LOS ANGELES — A California appellate court has denied Mossimo Inc.’s appeal of a June 17 arbitration award and judgment entered in Cherokee Inc.’s favor.
The Jan. 2 decision by the Court of Appeals for the 2nd District reaffirmed the earlier ruling by the Los Angeles Superior Court confirming the award, finder’s fees, interest and attorney costs due to Van Nuys, Calif.-based brand licensor Cherokee, along with its original finder’s fee agreement between Target and Mossimo.
Since July 2002, the two firms have been in dispute over $2.7 million in finder’s fees related to the Target-Mossimo license brokered by Cherokee in 2000. In a filing with the Securities and Exchange Commission, Cherokee said Mossimo owes it $5.8 million in outstanding accounts receivable as of the third quarter ended Nov. 1, 2003.
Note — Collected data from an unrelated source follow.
-- ==== Sys2Proof/Syntax.lean ====
section
/-!
DEFINITION. The commands of the HK4160, one constructor for each row of the table of operations and
events (spec/opcode_table.json).  An operand carries what comes from outside with the command: who
writes, the value written, the bytes that arrive, the outcome of a test that the silicon makes.
-/

namespace Sys2Proof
In a statement, Cherokee president Howard Siegel said, “We hope with this ruling that Mossimo Inc. will see the merits in [its] legal effort, paying us what they owe us and avoiding further interest cost.”
Calls to Santa Monica, Calif.-based Mossimo weren’t returned.
Cherokee’s stable of brands has kept its top line heading north. Third-quarter revenues rose 11.3 percent to $6.7 million, compared with revenues of $6.1 million in the year-ago period. Earnings rose to $2.5 million, or 29 cents a diluted share, compared with $2.1 million, or 25 cents, in the year-ago period.
For the third quarter and nine months ended Nov. 1, Cherokee said revenues generated from the Mossimo deal totaled $308,000 and $2.2 million, respectively, compared to $431,000 and $2.4 million for the periods prior. Revenues from Mossimo for fiscal 2003 rose to $2.7 million against $2.2 million for fiscal 2002.
Higher royalty rates contributed to greater revenues last year, the company said.
Still, sales softened for some brands. Sales of its Cherokee brand at Target were off 3 percent for the quarter and 6 percent year-to-date.